Automating Reinforcement Learning Architecture Design for Code Optimization: Artifact Instructions for Docker Image
The recommended approach for AE is to use the pre-configured, interactive Jupyter notebook with the instructions given in the AE submission.
The following step-by-step instructions are given for using a Docker Image running on a local host. Our docker image (40 GB uncompressed) contains the entire execution environment (including python and system dependencies), benchmarks, and source code which includes four optimization tasks: Halide image pipeline optimization, neural network code generation, compiler phase ordering for code size reduction, and superoptimization.
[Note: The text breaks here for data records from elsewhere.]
/-- Bytes that an MVM has to write: its output token and that token's record (R294). -/
def Mvm.writes (m : Mvm) : List (Nat × Nat) :=
  if m.hold || m.twin then [] else [(m.dst, m.dst + m.outs * elemBytes m.fmt), (m.recd, m.recd + 8)]

/-- A register result that a unit hands over after issue: visible on its cycle to the program that runs in its slot (R241). -/
def Device.lateWrite (d : Device) (r slot cycle : Nat) (t : RegTarget) (v : Nat) : Device :=
  d.updRegion r fun g =>
    if g.regs.slot = slot ∧ (g.regs.st = .running ∨ g.regs.st = .yielded) then
      { g with pend := g.pend ++ [{ cycle := max cycle d.nowCycle, target := t, value := v }] }
    else { g with arch := tupd .reset g.arch slot fun b => b.apply t v }

/-- An MVM by number, among those in flight that have no outputs yet. -/
def Tile.waiting (t : Tile) (no : Nat) : Option Mvm := t.flight.find? fun m => m.no = no && !m.complete

/-- Replace an MVM in flight. -/
def Tile.setMvm (t : Tile) (m : Mvm) : Tile := { t with flight := t.flight.map fun x => if x.no = m.no then m else x }

/-- Trim entries of an MVM found uncorrectable as its outputs are trimmed mark their columns check-failed (R148): the verdict
is FAIL where a column in use is among them. -/
def Mvm.withBadTrims (m : Mvm) (slots : List Nat) : Mvm :=
  { m with trims := slots.foldl (fun l s => tupd TrimEntry.reset l s fun e => { e with bad := true }) m.trims,
           forced := m.forced || slots.any fun s => decide ((tget .reset m.trims s).role ≠ 0) }

/-- Each entry newly found uncorrectable is reported and makes its tile suspect; a second such error within an hour makes the
tile faulty (R148, R428, R429). -/
def Device.trimErrors (d : Device) (p : Nat) (slots : List Nat) : Device :=
  let new := slots.eraseDups.filter fun s => !(tget .reset (d.tile p).trims s).bad
  forEach new (fun s d =>
    let again := match (d.tile p).check.eccAt with
      | some t => decide (d.real < t + msTc 3600000)
      | none => false
    let d := d.updTile p fun t =>
      { t with trims := tupd TrimEntry.reset t.trims s fun e => { e with bad := true },
               check := { t.check with eccAt := some d.real } }
    if again then d.faultyTile p 0x06 s else d.suspectTile p 0x06 s) d

/-- The trimmed outputs of an MVM reach the cluster (R97 to R105): the raw codes of its charges with the conversions' analogue
errors, in 1/256 code by slot. (DESIGN CHOICE, assumption log 25.) -/
def Device.mvmOutputOf (d : Device) (p : Nat) (m : Mvm) (errs : List Int) : Device :=
  let t := d.tile p
  let k := convert m.no m.range m.kappaT m.zp2 m.trims m.adc (rawCodes m.span m.range m.charge errs)
  let m' := { m with u := k.u, ys := k.ys, clips := k.clips, complete := true }
  let ys := (List.range 512).map fun c => tget 0 k.ys (t.slotOf c)
  let marks := t.marks t.tripFail m.trims k
  let d := d.updTile p fun t => (t.setMvm m').countConverted k
  let d := d.updRegion m.region fun g => { g with busy := g.busy ++ m.writes.map fun w => (w.1, w.2, m.doneAt) }
  if m.twin then d
  else if m.hold then
    let h : Hold := { y := ys, clips := marks, ready := true, pass := !m.forced, record := m.recIn, scales := m.scales, signed := m.signed,
                      cond := !d.classOk m.cls p m.span, stream := m.stream }
    d.updCluster (ltCluster m.logical) fun c => { c with holds := tset c.holds (ltTile m.logical) h }
  else
    let (d, misfit) := d.outputToken m.region m.fmt m.qset m.dst m.recd m.outs m.recIn m.scales m.signed ys marks
      (!d.classOk m.cls p m.span)
    let pm := t.pmAcc || misfit
    if m.last then
      (d.updTile p fun t => { t with pmAcc := false }).lateWrite m.region m.slot m.pmAt (.p m.pm) (b2n pm)
    else d.updTile p fun t => { t with pmAcc := pm }
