/-- ADMIT_COMMIT (R471). -/
def execAdmitCommit (session stream tag : Nat) (records : List ClaimRecord) (s : State) :
    Host.Outcome State Fault Refusal :=
  .next (s.upd fun d => d.admitCommit session stream tag records)

/-- ADMIT_STATUS (R25, R436, R471). -/
def execAdmitStatus (session stream : Nat) (s : State) : Host.Outcome State Fault Refusal :=
  .next (s.upd fun d => d.admitStatus session stream)

/-- RELEASE (R314, R316). -/
def execRelease (session stream tag : Nat) (s : State) : Host.Outcome State Fault Refusal :=
  .next (s.upd fun d => d.release session stream tag)

/-! ### Notices sent again (R469) -/

/-- A notice not acknowledged is due again, 250 ms after its last send. -/
def NoticeSend.due (x : NoticeSend) (now : Nat) : Bool := decide (x.sentAt + msTc 250 ≤ now)

/-- The notices a session has not acknowledged for 250 ms go out again; after 8 sends they stay in the log alone. -/
def Device.resendNotices (d : Device) (n : Nat) : Device :=
  let now := d.real
  let l := (d.session n).notices.filter fun x => !x.due now || decide (x.sends < 8)
  let d := d.updSession n fun x =>
    { x with notices := l.map fun y => if y.due now then { y with sends := y.sends + 1, sentAt := now } else y }
  (l.filter fun x => x.due now).foldl (fun d y => d.emit (.notice n y.nSeq)) d

/-- NOTICE_RESEND (R469). -/
def execNoticeResend (session : Nat) (s : State) : Host.Outcome State Fault Refusal :=
  .next (s.upd fun d => if d.served session then d.resendNotices session else d)

end Sys2Proof.Machine
end

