/-- REPORT_HEARTBEAT (R501, R502): 1 s without items. -/
def execReportHeartbeat (s : State) : Host.Outcome State Fault Refusal :=
  .next (s.upd fun d =>
    if d.pab.items = [] ∧ d.pab.lost = 0 ∧ d.collectors ≠ [] ∧ d.reports ∧ d.reportPause (msTc 1000) then d.sendReport [] else d)

/-- REPORT_SEQ_LO_READ (R505): the read latches the last RSEQ. -/
def Device.reportSeqLo (d : Device) : Nat × List Nat × Device :=
  (stOK, [d.pab.rseq % 2 ^ 32], d.updPab fun x => { x with rseqLatch := x.rseq })

def execReportSeqLoRead (who : Nat) (s : State) : Host.Outcome State Fault Refusal :=
  .next (s.upd fun d => d.rowRead who .observer fun d => d.reportSeqLo)

/-- PORT_AB_LINK_CHANGE (R501, R505). -/
def execPortAbLinkChange (port : Nat) (up : Bool) (s : State) : Host.Outcome State Fault Refusal :=
  .next (s.upd fun d =>
    if 1 < port ∨ d.pabUp port = up ∨ (port = 1 ∧ d.sec.mode = .recovery) then d
    else
      let d := d.updPab fun x => if port = 0 then { x with linkA := up, linkAF := true } else { x with linkB := up, linkBF := true }
      d.portEvent (16 + port) (if up then 1 else 3) 0 0)

end Sys2Proof.Machine
end

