/-- MVM_OUTPUT_COMPLETE (R97 to R105, R148, R300, R301). (DESIGN CHOICE, assumption log 25, DESIGN CHOICE, assumption log 94.) -/
def execMvmOutputComplete (pt no : Nat) (errs : List Int) (badTrims : List Nat) (s : State) : Host.Outcome State Fault Refusal :=
  .next (s.upd fun d => ((d.mvmOutput pt no errs badTrims).resume (ptRegion pt)).statTrigger (ptRegion pt))

/-- ESC_BAL_REFILL (R214): the balance of a stream in each region it uses is what admission priced. -/
def execEscBalRefill (stream : Nat) (s : State) : Host.Outcome State Fault Refusal :=
  .next (s.upd fun d =>
    forEach ((d.stream stream).programs.map fun p => p.region) (fun r d =>
      d.updRegion r fun g =>
        { g with dmu := { g.dmu with escBal := tset g.dmu.escBal stream (tget 0 g.dmu.escPriced stream),
                                     escSpent := g.dmu.escSpent.filter fun x => x ≠ stream } }) d)

/-- The largest bound among the stalls of a region, in cycles (R242, R244). -/
def Device.stallBound (d : Device) (r : Nat) : Nat :=
  let p := tget ProgSlot.reset (d.region r).ps (d.region r).regs.slot
  (d.region r).stalls.foldl (fun m x => max m (match x with | .tile => 125 | .fabric => p.fabBound | .hbm => p.hbmBound)) 0

/-- STALL_OVERRUN (R244): once a stall has passed the largest bound of its sources, the bundle's requests are withdrawn and the trap is raised at it. -/
def execStallOverrun (r : Nat) (s : State) : Host.Outcome State Fault Refusal :=
  .next (s.upd fun d =>
    let g := d.region r
    let n := d.nowCycle - g.heldAt
    if g.regs.st = .running ∧ g.stalls ≠ [] ∧ d.stallBound r < n then
      (d.updSeq r fun q => q.stalled g.stalls n).takeTrap r
        { code := trStallOverrun, slotClass := 0, late := false, swCode := 0, info := 0, faultPc := d.pcOf r } 0
    else d)

/-! ### Control of the sequencer (R258 to R260, R264) -/

/-- SEQ_CTRL.HALT (R260, R264): at the bundle boundary, when the test ends, or at once from IDLE. -/
def Device.seqHalt (d : Device) (r : Nat) : Device :=
  match (d.region r).regs.st with
  | .running =>
    d.takeTrap r { code := trDmHalt, slotClass := 0, late := false, swCode := 0, info := 0, faultPc := d.pcOf r } 0
  | .yielded => d.updRegion r fun g => { g with haltAsked := true }
  | _ => d.updSeq r fun q => { q with st := .halted }
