/-- The stream's own records name the target (R436). -/
def Device.moveStream (d : Device) (s r t : Nat) : Device :=
  let x := d.stream s
  let (d, progs) := x.programs.foldl (fun (st : Device × List StreamProgram) p =>
    if p.region = r then
      let (d, q) := st.1.moveProgram s r t p
      (d, st.2 ++ [q])
    else (st.1, st.2 ++ [p])) (d, [])
  let d := d.updStream s fun x =>
    { x with programs := progs,
             tiles := x.tiles.map fun e => if ltRegion e.1 = r then (128 * t + e.1 % 128, e.2) else e,
             flows := x.flows.map fun (f : FlowPlan) =>
               { f with src := if f.src = r then t else f.src, dest := if f.kind = 0 ∧ f.dest = r then t else f.dest },
             channels := x.channels.map fun e => if e.2.2.1 = r then (e.1, e.2.1, t, e.2.2.2) else e,
             moved := if x.moved.any (fun e => e.2 = r) then x.moved.map fun e => if e.2 = r then (e.1, t) else e
               else x.moved ++ [(r, t)] }
  let w := d.bindWord s 0
  let w' := w - bits w 9 4 * 16 + (t / 6 * 8 + t % 6) * 16
  let d := if tget InBind.reset d.dp.binds s ≠ InBind.reset ∧ d.bindRegion s = r then
      { d with dp := { d.dp with binds := tupd .reset d.dp.binds s fun b => { b with w := lset b.w 0 w' } } }
    else d
  ({ d with adm := { d.adm with convs := d.adm.convs.map fun (c : ClaimConv) =>
      if c.stream = s ∧ c.tag = x.tag then { c with records := c.records.map fun (y : ClaimRecord) => y.moveTo r t } else c } }).placeSightings

/-- A stream that cannot be re-placed is shed (R435): RELEASING, with a notice of kind SHED. -/
def Device.shedStream (d : Device) (s : Nat) : Device :=
  match d.flt.replacements.find? fun x => x.stream = s with
  | none => d
  | some x =>
    let d := d.updFlt fun f => { f with shedF := true, replacements := f.replacements.filter fun y => y.stream ≠ s }
    let d := (d.toReleasing s).faultRec (unitRegion x.region) (unitRegion x.region + 2 ^ 28) x.cause 0x9 1 0 s
    d.notice 0x12 kShed (unitRegion x.region) [(s, (d.stream s).st.code, (d.stream s).nextSeq)]
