-- ==== Sys2Proof/Certificates/Slice0/Obligations.lean ====
section
/-! DEFINITION. The statements of this model: what each command does when it completes, what it leaves unchanged, and the rules
that hold for every command. Three forms are the model's own and not the spec's, in every statement: commands come from one
queue and an event row asserts that its instant has come (assumption log 26 and 27), a Finern command is one slot of a bundle
(log 13), and a writer numbered 8 is the part's own firmware, which gets no reply (log 29). -/

open Sys2Proof Sys2Proof.Machine Sys2Proof.Safety

/-! ### The queue, the pins and what holds the part -/

/-- A step takes the command at the front of the queue and runs it with the rest of the queue. Model's choices: assumption
log 27. -/
def Obligations.StepRunsTheFrontCommand : Prop :=
  ∀ (c : Instr) (s : State), step { s with pending := c :: s.pending } = exec c s

/-- A step on an empty queue is one cycle of the timebase (R44, R46): 3, 4 or 5 Tc, and FRAME one up as TC passes the end of
the frame. Model's choices: assumption log 8. -/
def Obligations.IdleStepAdvancesMeridian : Prop :=
  ∀ s : State, s.pending = [] → Runs s → s.dev.clk.tc < 19660800 →
    ∃ (t : State) (n : Nat), step s = .next t ∧ t.pending = [] ∧ 3 ≤ n ∧ n ≤ 5 ∧
      t.dev.clk.tc < 19660800 ∧
      t.dev.clk.tc = (if s.dev.clk.tc + n < 19660800 then s.dev.clk.tc + n else s.dev.clk.tc + n - 19660800) ∧
      t.dev.clk.frame = (if s.dev.clk.tc + n < 19660800 then s.dev.clk.frame else (s.dev.clk.frame + 1) % 2 ^ 39) ∧
      t.dev.clk.cycles = s.dev.clk.cycles + 1 ∧
      t.dev.tb = s.dev.tb ∧ t.dev.hbm = s.dev.hbm ∧ t.dev.regions = s.dev.regions ∧ t.dev.tiles = s.dev.tiles ∧
      t.dev.bcp = s.dev.bcp ∧ t.dev.adm = s.dev.adm ∧ t.dev.sec = s.dev.sec ∧ t.dev.out = s.dev.out

/-- Every step leaves the status pins agreeing with the state (R586, R600), and takes at most one command off the queue, from
its front. Model's choices: assumption log 27. -/
def Obligations.EveryStepKeepsPinsAndQueue : Prop :=
  ∀ s t : State, PinsAgree s → step s = .next t → PinsAgree t ∧ t.pending = s.pending.tail

/-- Every step leaves each memory in its canonical form: addresses rising, no byte listed that reads as it would unlisted
(the model's own form, assumption log 15). -/
def Obligations.MemoriesStayCanonical : Prop :=
  ∀ s t : State, MemoriesCanonical s → step s = .next t → MemoriesCanonical t

/-- After reset the pins agree with the state and every memory is in its canonical form. Model's choices: assumption log 15.
-/
def Obligations.ResetMeetsTheInvariants : Prop := PinsAgree State.reset ∧ MemoriesCanonical State.reset

/-- No command has a fault, and the one refusal is the debug scope of the test access port (R543, R601). While RST_N, a rail
fault or the loss of the reference clock holds the part, only the events of pins, rails, the clock and the test access port
change more than the pins (R593, R594, R597): every other command leaves the device. Model's choices: assumption log 49. -/
def Obligations.CommandsCompleteAndHeldPartIgnoresThem : Prop :=
  (∀ (c : Instr) (s : State),
    (∃ t, exec c s = .next t ∧ t.pending = s.pending) ∨
      ((∃ i, c = .testAccessPortOperation i ∧ 3 < i) ∧ s.dev.sec.mode = .debug ∧ exec c s = .refused .debugScope)) ∧
  (∀ (c : Instr) (s : State), s.dev.stopped = true →
    (∀ env b, c ≠ .packageReset env b) → c ≠ .railFault → c ≠ .refclkLoss → c ≠ .vppPcmDrop → c ≠ .vppPcmRecover →
    (∀ i, c ≠ .testAccessPortOperation i) → exec c s = .next (becomes s s.dev))

/-! ### Resets and start-up (chapters 01, 16, 17 and 19) -/

/-- PACKAGE_RESET with RST_N held low (R37, R43, R593): everything volatile is at its reset value; OTP, conductances, board
flash and the level of VPP_PCM stay; THERM_TRIP_N is released. On the release the boot ROM starts (R521, R537): a failed
self-test ends in ERROR, RECOVERY_N low in recovery. Model's choices: assumption log 44, 48. -/
def Obligations.PackageResetKeepsOtpFlashAndCells : Prop :=
  ∀ (s : State) (env : BootEnv),
    Completes (.packageReset env false) s (fun d =>
      d.start = StartUp.reset ∧ d.pins.rstHigh = false ∧ d.pins.thermTripLow = false ∧ d.pins.vppLow = s.dev.pins.vppLow ∧
      d.clk = Clock.reset ∧ d.tb = Timebase.reset ∧ d.therm = Thermal.reset ∧ d.bcp = Bcp.reset ∧ d.dp = DataPorts.reset ∧
      d.mm = ModelMgr.reset ∧ d.flt = Faults.reset ∧ d.hbm = Hbm.reset ∧ d.fab = Fabric.reset ∧ d.regions = [] ∧
      d.clusters = [] ∧ d.be = [] ∧ d.adm = Admission.reset s.dev.sec.grade ∧
      d.settings.slots = s.dev.settings.slots ∧ d.placement = s.dev.placement ∧
      d.sec.lifecycle = s.dev.sec.lifecycle ∧ d.sec.anchors = s.dev.sec.anchors ∧ d.sec.arb = s.dev.sec.arb ∧
      d.sec.keystore = s.dev.sec.keystore ∧ d.sec.deviceId = s.dev.sec.deviceId ∧ d.sec.grade = s.dev.sec.grade ∧
      d.sec.mode = .normal ∧ d.sec.bootAttempts = 0 ∧ d.sec.fw = FwConv.reset ∧
      (∀ n, (d.die n).park = (s.dev.die n).park ∧ (d.die n).repairs = (s.dev.die n).repairs ∧ (d.die n).dm = .reset) ∧
      (∀ p, (d.tile p).cells = (s.dev.tile p).cells ∧ (d.tile p).st = .parked)) ∧
    (env.selfTests % 32 ≠ 31 → Completes (.packageReset env true) s (fun d =>
      d.start.st = .error ∧ d.sec.mode = .error ∧ d.pins.rstHigh = true ∧ d.pab.bootId = env.bootId)) ∧
    (env.selfTests % 32 = 31 → env.recoveryHigh = false → Completes (.packageReset env true) s (fun d =>
      d.start.st = .recovery ∧ d.sec.mode = .recovery ∧ d.pins.rstHigh = true ∧ d.pab.bootId = env.bootId ∧
      d.pab.linkA = true ∧ d.pab.linkB = false))

/-- A hub restart (R37, R538, R541, R556) closes what the hub carried and starts the boot ROM again: by the hub watchdog, and
at Q of an activation. MODE ERROR and a halted hub ignore it (R522, R564). Model's choices: assumption log 40, 41. -/
def Obligations.HubRestartEndsHubWorkAndBoots : Prop :=
  (∀ (s : State) (env : BootEnv), Runs s → s.dev.sec.mode ≠ .error → s.dev.pins.hubHalted = false → s.dev.start.st ≠ .reset →
    Completes (.hubWatchdogExpiry env) s (fun d =>
      d.held = [] ∧ d.bcp.handshakes = [] ∧ d.adm.queue = [] ∧ d.adm.ledger = [] ∧ d.hostScratch = 0 ∧
      d.pab.bootId = env.bootId ∧ d.start.isRestart = true ∧ d.sec.activation = none ∧ d.hbm.selfRefresh = true ∧
      d.hbm.mem = s.dev.hbm.mem ∧
      (d.start.st = .error ∨ d.start.st = .recovery ∨ d.start.st = .starting ∨ d.start.st = .tripped))) ∧
  (∀ (s : State) (env : BootEnv) (a : Activation), Runs s → s.dev.sec.activation = some a →
    (a.q.any fun q => decide (q ≤ s.dev.clk.now)) = true → s.dev.sec.mode ≠ .error → s.dev.pins.hubHalted = false → s.dev.start.st ≠ .reset →
    Completes (.activationRestart env) s (fun d =>
      d.held = [] ∧ d.adm.queue = [] ∧ d.pab.bootId = env.bootId ∧ d.start.isRestart = true ∧ d.sec.activation = none)) ∧
  (∀ (s : State) (env : BootEnv) (a : Activation), Runs s → s.dev.sec.activation = some a →
    (a.q.any fun q => decide (q ≤ s.dev.clk.now)) = false → exec (.activationRestart env) s = .next (becomes s s.dev)) ∧
  (∀ (s : State) (env : BootEnv), s.dev.sec.mode = .error ∨ s.dev.pins.hubHalted = true →
    exec (.hubWatchdogExpiry env) s = .next (becomes s s.dev))

/-- Steps 3 and 4 of start-up (R548, R550, R551): a die that does not answer is fenced; the state of the OTP of each other die
that was in service is kept, and its hub link trains. A link that qualifies comes UP, one that fails is trained once more, and a
second failure fences it; step 6 follows when no link is left to train. Model's choices: assumption log 46. -/
def Obligations.StartUpFindsDiesAndTrainsLinks : Prop :=
  (∀ (s : State) (answers corrected bad : List Nat), Runs s → s.dev.start.st = .starting → s.dev.start.step = 3 →
    s.dev.sec.grade ≤ 8 → (∃ n, n ∈ answers ∧ s.dev.dieLive n = true) →
    Completes (.dieEnumeration answers corrected bad) s (fun d =>
      d.start.step = 4 ∧
      ∀ n, s.dev.dieLive n = true →
        (d.flt.fenced.contains n = !answers.contains n) ∧ ((d.die n).otpBad = bad.contains n) ∧
        (d.die n).otpEccF = ((s.dev.die n).otpEccF || corrected.contains n) ∧
        (n ∈ answers → (d.link n).st = .training))) ∧
  (∀ (s : State) (n k : Nat), Runs s → s.dev.start.st = .starting → s.dev.start.step = 4 → n ∈ s.dev.linksLeft →
    (k ≤ s.dev.fab.errThr / 4 → Completes (.linkQualification n k) s (fun d =>
      d.start.step = (if s.dev.linksLeft = [n] then 6 else 4) ∧ d.start.st = .starting ∧
      (s.dev.linksLeft ≠ [n] ∨ (∀ k, (s.dev.die k).otpBad = false) → (d.link n).st = .up))) ∧
    (s.dev.fab.errThr / 4 < k → (s.dev.link n).fails = 0 → Completes (.linkQualification n k) s (fun d =>
      (d.link n).fails = 1 ∧ (d.link n).st = .training ∧ d.start = s.dev.start)) ∧
    (s.dev.fab.errThr / 4 < k → (s.dev.link n).fails ≠ 0 → Completes (.linkQualification n k) s (fun d => (d.link n).st = .fenced)))
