-- ==== Sys2Proof/Laws/Memory.lean ====
section
/-! SUPPORT. The bytes of a memory: what a write makes readable, what it leaves, and that every write keeps the canonical
form. -/
namespace Sys2Proof.Machine

/-- The canonical form, entry by entry. -/
theorem memWf_cons (a : Nat) (v : Byte) (m : List (Nat × Byte)) :
    memWf ((a, v) :: m) = true ↔ v ≠ 0 ∧ (∀ e, e ∈ m → a < e.1) ∧ memWf m = true := by
  simp [memWf, and_assoc]

/-- An address below every entry reads zero. -/
theorem memGet_of_lt (m : List (Nat × Byte)) (a : Nat) (h : ∀ e, e ∈ m → a < e.1) : memGet m a = 0 := by
  induction m with
  | nil => rfl
  | cons e rest ih =>
    obtain ⟨j, w⟩ := e
    have hj : a < j := h (j, w) (by simp)
    simp only [memGet, if_neg (by omega : ¬ j = a)]
    exact ih fun e he => h e (by simp [he])

/-- A write leaves every other byte, whatever the memory's form. -/
theorem memGet_memSet_ne (m : List (Nat × Byte)) (a b : Nat) (v : Byte) (h : b ≠ a) :
    memGet (memSet m a v) b = memGet m b := by
  induction m with
  | nil =>
    unfold memSet
    split <;> simp [memGet, Ne.symm h]
  | cons e rest ih =>
    obtain ⟨j, w⟩ := e
    unfold memSet
    split
    · subst_vars
      split <;> simp [memGet, Ne.symm h]
    · split
      · split <;> simp [memGet, Ne.symm h]
      · simp [memGet, ih]

/-- The byte written is read back. -/
theorem memGet_memSet_same (m : List (Nat × Byte)) (a : Nat) (v : Byte) (h : memWf m = true) :
    memGet (memSet m a v) a = v := by
  induction m with
  | nil =>
    unfold memSet
    split <;> simp_all [memGet]
  | cons e rest ih =>
    obtain ⟨j, w⟩ := e
    obtain ⟨-, hlt, hwf⟩ := (memWf_cons j w rest).1 h
    unfold memSet
    split
    · subst_vars
      split
      · subst_vars
        exact memGet_of_lt rest j hlt
      · simp [memGet]
    · rename_i hne
      split
      · rename_i haj
        split
        · subst_vars
          refine memGet_of_lt _ a fun e he => ?_
          rcases List.mem_cons.1 he with rfl | he
          · exact haj
          · exact haj.trans (hlt e he)
        · simp [memGet]
      · simp [memGet, hne, ih hwf]

/-- Entries of a memory after a write. -/
theorem mem_memSet (m : List (Nat × Byte)) (a : Nat) (v : Byte) (e : Nat × Byte) (h : e ∈ memSet m a v) :
    e ∈ m ∨ e = (a, v) := by
  induction m with
  | nil =>
    unfold memSet at h
    split at h <;> simp_all
  | cons x rest ih =>
    obtain ⟨j, w⟩ := x
    unfold memSet at h
    split at h
    · split at h
      · exact .inl (List.mem_cons_of_mem _ h)
      · rcases List.mem_cons.1 h with h | h
        · exact .inr h
        · exact .inl (List.mem_cons_of_mem _ h)
    · split at h
      · split at h
        · exact .inl h
        · rcases List.mem_cons.1 h with h | h
          · exact .inr h
          · exact .inl h
      · rcases List.mem_cons.1 h with h | h
        · exact .inl (h ▸ List.mem_cons_self)
        · exact (ih h).imp (List.mem_cons_of_mem _) id

/-- A write of one byte keeps the canonical form. -/
theorem memSet_wf (m : List (Nat × Byte)) (a : Nat) (v : Byte) (h : memWf m = true) : memWf (memSet m a v) = true := by
  induction m with
  | nil =>
    unfold memSet
    split <;> simp_all [memWf]
  | cons e rest ih =>
    obtain ⟨j, w⟩ := e
    obtain ⟨hw, hlt, hwf⟩ := (memWf_cons j w rest).1 h
    unfold memSet
    split
    · subst_vars
      split
      · exact hwf
      · exact (memWf_cons _ _ _).2 ⟨‹_›, hlt, hwf⟩
    · rename_i hne
      split
      · rename_i haj
        split
        · exact h
        · refine (memWf_cons _ _ _).2 ⟨‹_›, fun e he => ?_, h⟩
          rcases List.mem_cons.1 he with rfl | he
          · exact haj
          · exact haj.trans (hlt e he)
      · refine (memWf_cons _ _ _).2 ⟨hw, fun e he => ?_, ih hwf⟩
        rcases mem_memSet _ _ _ _ he with he | rfl
        · exact hlt e he
        · exact lt_of_le_of_ne (by omega) hne

/-- A write of bytes keeps the canonical form. -/
theorem memWrite_wf (bs : List Byte) : ∀ (m : List (Nat × Byte)) (a : Nat), memWf m = true → memWf (memWrite m a bs) = true := by
  induction bs with
  | nil => intro m a h; exact h
  | cons b rest ih => intro m a h; exact ih _ _ (memSet_wf _ _ _ h)

/-- A write of bytes leaves every byte outside its range. -/
theorem memGet_memWrite_outside (bs : List Byte) : ∀ (m : List (Nat × Byte)) (a x : Nat), x < a ∨ a + bs.length ≤ x →
    memGet (memWrite m a bs) x = memGet m x := by
  induction bs with
  | nil => intro m a x _; rfl
  | cons b rest ih =>
    intro m a x h
    simp only [List.length_cons] at h
    rw [memWrite, ih _ _ _ (by omega), memGet_memSet_ne _ _ _ _ (by omega)]

/-- A write of bytes makes them readable. -/
theorem memGet_memWrite_inside (bs : List Byte) : ∀ (m : List (Nat × Byte)) (a k : Nat), memWf m = true → k < bs.length →
    memGet (memWrite m a bs) (a + k) = bs.getD k 0 := by
  induction bs with
  | nil => intro m a k _ h; simp at h
  | cons b rest ih =>
    intro m a k hm h
    cases k with
    | zero =>
      rw [memWrite, memGet_memWrite_outside _ _ _ _ (by omega)]
      simpa using memGet_memSet_same m a b hm
    | succ k =>
      have := ih (memSet m a b) (a + 1) k (memSet_wf _ _ _ hm) (by simpa using h)
      rw [memWrite, show a + (k + 1) = a + 1 + k by omega, this]
      simp

@[simp] theorem memRead_length (m : List (Nat × Byte)) (a n : Nat) : (memRead m a n).length = n := by simp [memRead]

/-- The bytes written, read together. -/
theorem memRead_memWrite (m : List (Nat × Byte)) (a : Nat) (bs : List Byte) (h : memWf m = true) :
    memRead (memWrite m a bs) a bs.length = bs := by
  refine List.ext_getElem (by simp) fun i h1 h2 => ?_
  simp only [memRead, List.getElem_map, List.getElem_range]
  rw [memGet_memWrite_inside _ _ _ _ h h2]
  simp [List.getD_eq_getElem?_getD, h2]

end Sys2Proof.Machine
end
All of our code and data are open-sourced has been developed with extensibility as a primary goal.
Check the website for documents and more information of Supersonic.
Disclaim: Although we have worked hard to ensure our AE scripts are robust, our tool remains a research prototype. It can still have glitches when used in complex, real-life settings. If you discover any bugs, please raise an issue, describing how you ran the program and what problem you encountered. We will get back to you ASAP. Thank you.
The main results of our work are presented in Figures 3-6 in the submitted paper, which compares the SuperSonic-tuned RL client against alternative search techniques on each of the four case studies.
We prepare our artifact within a Docker image to run "out of the box". Our docker image was tested on a host machine running Ubuntu 18.04.
Follow the instructions below to use our AE evaluation scripts.
Install Docker by following the instructions here. The following instructions assume the host OS runs Linux.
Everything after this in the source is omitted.